» Extracted information:
-- ==== Sys2Proof/Machine/Saves.lean ====
section
/-! DEFINITION. Bronze's part of a save and a restore: forced saves, the end of a save, and the admission of saved teams
(R257, R260 to R268, R351, R436). -/

namespace Sys2Proof.Machine

/-! ## Records of a context (R262, R264) -/

/-- The address of a group's record. -/
def recordVa (s : State) (g : Group) : W64 :=
  let r := ((launchOf s g).map fun l => l.blk.recsz).getD 0
  (getCtx s (ctxOf s g)).save + BitVec.ofNat 64 (g.recordIndex * 4096 * r)

/-- The V, S, P and Z sections of a group. -/
def vSection (g : Group) (vregs : Nat) : List Byte :=
  (List.range vregs).flatMap fun r => (List.range 32).flatMap fun L => leBytes 4 (getV g r L).toNat
def sSection (g : Group) (sregs : Nat) : List Byte := (List.range sregs).flatMap fun r => leBytes 8 (getS g r).toNat
def pSection (g : Group) : List Byte := (List.range 32).flatMap fun L => leBytes 4 (predBits g L)
def zSection (g : Group) (ztiles : Nat) : List Byte :=
  (List.range ztiles).flatMap fun t => leBytes 16 (getZHeader g t).toNat
    ++ (List.range 32).flatMap fun i => (List.range 32).flatMap fun n => leBytes 4 (getZ g t i n).toNat
/-- The B and X sections of a team. -/
def bSection (s : State) (t : Team) : List Byte :=
  (List.range 16).flatMap fun b => leBytes 8 (barWord (getBarrier s t b)) ++ leBytes 8 0
def xSection (s : State) (t : Team) : List Byte :=
  (List.range t.cores.length).flatMap fun p => readBytes t.scratch (shareKey p 0) (shareSize s t.id)

/-! ## What a forced save keeps of a group (R261, R266, R351) -/

/-- The replay of a wait (R266): a deferred LDF, a parked WAITA or WAITS, with the lanes still owed their word; of an LDF, those
of its lanes that have yet to raise a fault too. -/
def waitReplay (x : Side) : Option (Nat × Mask) :=
  match x.st with
  | .park (.ldf _ fault) => some (2, x.only ||| (fault.map HeldFault.replay).getD 0)
  | .park (.waita _) => some (3, x.only)
  | .park (.waits _) => some (4, x.only)
  | _ => none

/-- The resume states and replays so far, and the state as arrivals are withdrawn. -/
structure Stopped where
  s : State
  kept : List KeptSide
  replays : List Replay

/-- One side: a fragment's wait becomes one replay record. DESIGN CHOICE, log entry 122: a trap that is held while a handler runs has no
place in a record (R261, R265), so its lanes resume at the word that raised it and raise it again. -/
def stopSide (g : Group) (acc : Stopped) (x : Side) : Stopped :=
  match waitReplay x with
  | some (t, on) =>
    let mine := g.sides.filter x.sameWait
    let owed := on &&& mine.foldl (fun m y => m ||| y.lanes) 0
    let one : List Replay := if mine.head? = some x && owed != 0 then [⟨t, owed, x.pc, 0⟩] else []
    { acc with kept := acc.kept ++ [keepSide g x x.lanes (x.pc + 16)], replays := acc.replays ++ one }
  | none =>
    if x.st = .gateSave then acc
    else match barrierWait acc.s g x with
      | (s, some stay) => { acc with s := s, kept := acc.kept ++ keepSplit g x stay }
      | (s, none) => { acc with s := s, kept := acc.kept ++ keepSplit g x (x.only ||| (x.held.map HeldFault.replay).getD 0) }

/-- The rays of a batch of TRACE that are still in the unit are abandoned: STATUS 3, zeros before it and RAY in each slot, and one
completion action for what is finished; then one replay for the rest. A page that is not present is waited for, and nothing is given
before it has come; another fault ends the team (R394, R433, R436). -/
def abandonTrace (s : State) (batch : Nat) : State × Option (List Replay) :=
  let mine := s.ops.filter fun o => o.batch = batch
  let left := mine.filter fun o => !o.moved
  let stopped (s : State) (o : AsyncOp) : Halt → State × Option (List Replay)
    | .absent _ => (s, none)
    | .fault c va pa => (engineFault s o c va pa, some [])
  match left with
  | [] => (s, some [])
  | o :: _ =>
    let done := mine.filter AsyncOp.moved
    let slot (o : AsyncOp) : List (Nat × List Byte) :=
      [(0, leBytes 8 0), (8, leBytes 8 0), (16, leBytes 4 3)] ++ if o.pos = 1 then [] else [(24, leBytes 8 o.src.toNat)]
    let wrote := left.foldl (fun (acc : State × Option (AsyncOp × Halt)) o =>
      match acc with
      | (s, none) =>
        let (s, r) := opWrites s (opEnv s o) o (slot o)
        (s, r.map fun h => (o, h))
      | x => x) (s, none)
    match wrote with
    | (s, some (o, h)) => stopped s o h
    | (s, none) =>
      let act := if done = [] then (s, none)
        else completionAction s (opEnv s o) { o with bytes := 32 * done.length } (maskOf (done.map AsyncOp.lane)) false
      match act with
      | (s, some h) => stopped s o h
      | (s, none) =>
        let gone := done.map AsyncOp.id
        ({ s with ops := s.ops.filter fun x => !gone.contains x.id },
          some [⟨1, maskOf (left.map AsyncOp.lane), o.pc, o.value.toNat + o.target.toNat * 2 ^ 64⟩])

/-- The batches of a group's operations of a kind. -/
def batchesOf (s : State) (gid : Nat) (trace : Bool) : List Nat :=
  (s.ops.filter fun o => o.gid = gid && (o.kind = .trace) = trace).foldl
    (fun l o => if l.contains o.batch then l else l ++ [o.batch]) []

/-- An operation that a forced save drains: any but a ray still in the unit, and a TRACE all of whose rays are finished with the
rest (R261, R436). -/
def drainsOp (s : State) (o : AsyncOp) : Bool := o.kind != .trace || s.ops.all fun x => x.batch != o.batch || x.moved

/-- Finish what engines and matrix unit still do for a group. -/
def drainEngines (s : State) (gid : Nat) : State :=
  let run (s : State) (r : Res) : State := match r with
    | .next s' => s'
    | _ => s
  let mma (s : State) (m : MmaOp) : State := run s (match m.fault with
    | some x => execTileFetchFault m.id x.cause x.va s
    | none => execMmaComplete m.id s)
  let s := (s.mmas.filter fun m => m.gid = gid).foldl mma s
  let s := (s.ops.filter fun o => o.gid = gid && drainsOp s o).foldl (fun s o => run s (execAsyncOpComplete o.id s)) s
  (s.gsigs.filter fun x => x.gid = gid).foldl (fun s x => run s (execGsigWrite x.id s)) s
/-- A group's operations are done, all but its rays. -/
def drained (s : State) (gid : Nat) : Bool :=
  !s.ops.any (fun o => o.gid = gid && drainsOp s o) && !s.gsigs.any (fun x => x.gid = gid) && !s.mmas.any (fun m => m.gid = gid)

/-- The fault that an answered LDF still owes is entered before a forced save (R261). -/
def enterAnswered (s : State) (g : Group) : State :=
  match g.sides.findSome? fun x => x.answeredFault.map fun h => (x, h) with
  | some (x, h) => raiseAnswered s g x h
  | none => s

/-- The trap of a timer whose time has come is entered before a forced save where a fragment can take it; else the record's sr.cmp
makes it fire after the restore (R261; DESIGN CHOICE, log entry 74). -/
def enterTimer (s : State) (g : Group) : State :=
  let g := fireTimer s g
  if !g.timerDue then setGroup s g
  else match (if g.tm then none else g.sides.find? fun x => x.st = .running && x.ph.isNone && !x.noGuard) with
    | some k => timerTrap s g k ((g.sides.filter fun x => k.sameFragment x).foldl (fun m x => m ||| x.lanes) 0)
    | none =>
      match (if g.tm then none else g.sides.find? Side.waitsOnLine) with
      | some x => timerTrapParked s g x
      | none => setGroup s { g with cmp := s.now }

/-- Every batch of a group's rays is abandoned: its replays, once every write of them has been performed. -/
def abandonTraces (s : State) (gid : Nat) : State × Option (List Replay) :=
  (batchesOf s gid true).foldl (fun (acc : State × Option (List Replay)) b =>
    let (s, r) := abandonTrace acc.1 b
    (s, acc.2.bind fun l => r.map (l ++ ·))) (s, some [])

» Activity:
The records above must be set down again exactly as written.

» Answer to this exercise:
-- ==== Sys2Proof/Machine/Saves.lean ====
section
/-! DEFINITION. Bronze's part of a save and a restore: forced saves, the end of a save, and the admission of saved teams
(R257, R260 to R268, R351, R436). -/

namespace Sys2Proof.Machine

/-! ## Records of a context (R262, R264) -/

/-- The address of a group's record. -/
def recordVa (s : State) (g : Group) : W64 :=
  let r := ((launchOf s g).map fun l => l.blk.recsz).getD 0
  (getCtx s (ctxOf s g)).save + BitVec.ofNat 64 (g.recordIndex * 4096 * r)

/-- The V, S, P and Z sections of a group. -/
def vSection (g : Group) (vregs : Nat) : List Byte :=
  (List.range vregs).flatMap fun r => (List.range 32).flatMap fun L => leBytes 4 (getV g r L).toNat
def sSection (g : Group) (sregs : Nat) : List Byte := (List.range sregs).flatMap fun r => leBytes 8 (getS g r).toNat
def pSection (g : Group) : List Byte := (List.range 32).flatMap fun L => leBytes 4 (predBits g L)
def zSection (g : Group) (ztiles : Nat) : List Byte :=
  (List.range ztiles).flatMap fun t => leBytes 16 (getZHeader g t).toNat
    ++ (List.range 32).flatMap fun i => (List.range 32).flatMap fun n => leBytes 4 (getZ g t i n).toNat
/-- The B and X sections of a team. -/
def bSection (s : State) (t : Team) : List Byte :=
  (List.range 16).flatMap fun b => leBytes 8 (barWord (getBarrier s t b)) ++ leBytes 8 0
def xSection (s : State) (t : Team) : List Byte :=
  (List.range t.cores.length).flatMap fun p => readBytes t.scratch (shareKey p 0) (shareSize s t.id)

/-! ## What a forced save keeps of a group (R261, R266, R351) -/

/-- The replay of a wait (R266): a deferred LDF, a parked WAITA or WAITS, with the lanes still owed their word; of an LDF, those
of its lanes that have yet to raise a fault too. -/
def waitReplay (x : Side) : Option (Nat × Mask) :=
  match x.st with
  | .park (.ldf _ fault) => some (2, x.only ||| (fault.map HeldFault.replay).getD 0)
  | .park (.waita _) => some (3, x.only)
  | .park (.waits _) => some (4, x.only)
  | _ => none

/-- The resume states and replays so far, and the state as arrivals are withdrawn. -/
structure Stopped where
  s : State
  kept : List KeptSide
  replays : List Replay

/-- One side: a fragment's wait becomes one replay record. DESIGN CHOICE, log entry 122: a trap that is held while a handler runs has no
place in a record (R261, R265), so its lanes resume at the word that raised it and raise it again. -/
def stopSide (g : Group) (acc : Stopped) (x : Side) : Stopped :=
  match waitReplay x with
  | some (t, on) =>
    let mine := g.sides.filter x.sameWait
    let owed := on &&& mine.foldl (fun m y => m ||| y.lanes) 0
    let one : List Replay := if mine.head? = some x && owed != 0 then [⟨t, owed, x.pc, 0⟩] else []
    { acc with kept := acc.kept ++ [keepSide g x x.lanes (x.pc + 16)], replays := acc.replays ++ one }
  | none =>
    if x.st = .gateSave then acc
    else match barrierWait acc.s g x with
      | (s, some stay) => { acc with s := s, kept := acc.kept ++ keepSplit g x stay }
      | (s, none) => { acc with s := s, kept := acc.kept ++ keepSplit g x (x.only ||| (x.held.map HeldFault.replay).getD 0) }

/-- The rays of a batch of TRACE that are still in the unit are abandoned: STATUS 3, zeros before it and RAY in each slot, and one
completion action for what is finished; then one replay for the rest. A page that is not present is waited for, and nothing is given
before it has come; another fault ends the team (R394, R433, R436). -/
def abandonTrace (s : State) (batch : Nat) : State × Option (List Replay) :=
  let mine := s.ops.filter fun o => o.batch = batch
  let left := mine.filter fun o => !o.moved
  let stopped (s : State) (o : AsyncOp) : Halt → State × Option (List Replay)
    | .absent _ => (s, none)
    | .fault c va pa => (engineFault s o c va pa, some [])
  match left with
  | [] => (s, some [])
  | o :: _ =>
    let done := mine.filter AsyncOp.moved
    let slot (o : AsyncOp) : List (Nat × List Byte) :=
      [(0, leBytes 8 0), (8, leBytes 8 0), (16, leBytes 4 3)] ++ if o.pos = 1 then [] else [(24, leBytes 8 o.src.toNat)]
    let wrote := left.foldl (fun (acc : State × Option (AsyncOp × Halt)) o =>
      match acc with
      | (s, none) =>
        let (s, r) := opWrites s (opEnv s o) o (slot o)
        (s, r.map fun h => (o, h))
      | x => x) (s, none)
    match wrote with
    | (s, some (o, h)) => stopped s o h
    | (s, none) =>
      let act := if done = [] then (s, none)
        else completionAction s (opEnv s o) { o with bytes := 32 * done.length } (maskOf (done.map AsyncOp.lane)) false
      match act with
      | (s, some h) => stopped s o h
      | (s, none) =>
        let gone := done.map AsyncOp.id
        ({ s with ops := s.ops.filter fun x => !gone.contains x.id },
          some [⟨1, maskOf (left.map AsyncOp.lane), o.pc, o.value.toNat + o.target.toNat * 2 ^ 64⟩])

/-- The batches of a group's operations of a kind. -/
def batchesOf (s : State) (gid : Nat) (trace : Bool) : List Nat :=
  (s.ops.filter fun o => o.gid = gid && (o.kind = .trace) = trace).foldl
    (fun l o => if l.contains o.batch then l else l ++ [o.batch]) []

/-- An operation that a forced save drains: any but a ray still in the unit, and a TRACE all of whose rays are finished with the
rest (R261, R436). -/
def drainsOp (s : State) (o : AsyncOp) : Bool := o.kind != .trace || s.ops.all fun x => x.batch != o.batch || x.moved

/-- Finish what engines and matrix unit still do for a group. -/
def drainEngines (s : State) (gid : Nat) : State :=
  let run (s : State) (r : Res) : State := match r with
    | .next s' => s'
    | _ => s
  let mma (s : State) (m : MmaOp) : State := run s (match m.fault with
    | some x => execTileFetchFault m.id x.cause x.va s
    | none => execMmaComplete m.id s)
  let s := (s.mmas.filter fun m => m.gid = gid).foldl mma s
  let s := (s.ops.filter fun o => o.gid = gid && drainsOp s o).foldl (fun s o => run s (execAsyncOpComplete o.id s)) s
  (s.gsigs.filter fun x => x.gid = gid).foldl (fun s x => run s (execGsigWrite x.id s)) s
/-- A group's operations are done, all but its rays. -/
def drained (s : State) (gid : Nat) : Bool :=
  !s.ops.any (fun o => o.gid = gid && drainsOp s o) && !s.gsigs.any (fun x => x.gid = gid) && !s.mmas.any (fun m => m.gid = gid)

/-- The fault that an answered LDF still owes is entered before a forced save (R261). -/
def enterAnswered (s : State) (g : Group) : State :=
  match g.sides.findSome? fun x => x.answeredFault.map fun h => (x, h) with
  | some (x, h) => raiseAnswered s g x h
  | none => s

/-- The trap of a timer whose time has come is entered before a forced save where a fragment can take it; else the record's sr.cmp
makes it fire after the restore (R261; DESIGN CHOICE, log entry 74). -/
def enterTimer (s : State) (g : Group) : State :=
  let g := fireTimer s g
  if !g.timerDue then setGroup s g
  else match (if g.tm then none else g.sides.find? fun x => x.st = .running && x.ph.isNone && !x.noGuard) with
    | some k => timerTrap s g k ((g.sides.filter fun x => k.sameFragment x).foldl (fun m x => m ||| x.lanes) 0)
    | none =>
      match (if g.tm then none else g.sides.find? Side.waitsOnLine) with
      | some x => timerTrapParked s g x
      | none => setGroup s { g with cmp := s.now }

/-- Every batch of a group's rays is abandoned: its replays, once every write of them has been performed. -/
def abandonTraces (s : State) (gid : Nat) : State × Option (List Replay) :=
  (batchesOf s gid true).foldl (fun (acc : State × Option (List Replay)) b =>
    let (s, r) := abandonTrace acc.1 b
    (s, acc.2.bind fun l => r.map (l ++ ·))) (s, some [])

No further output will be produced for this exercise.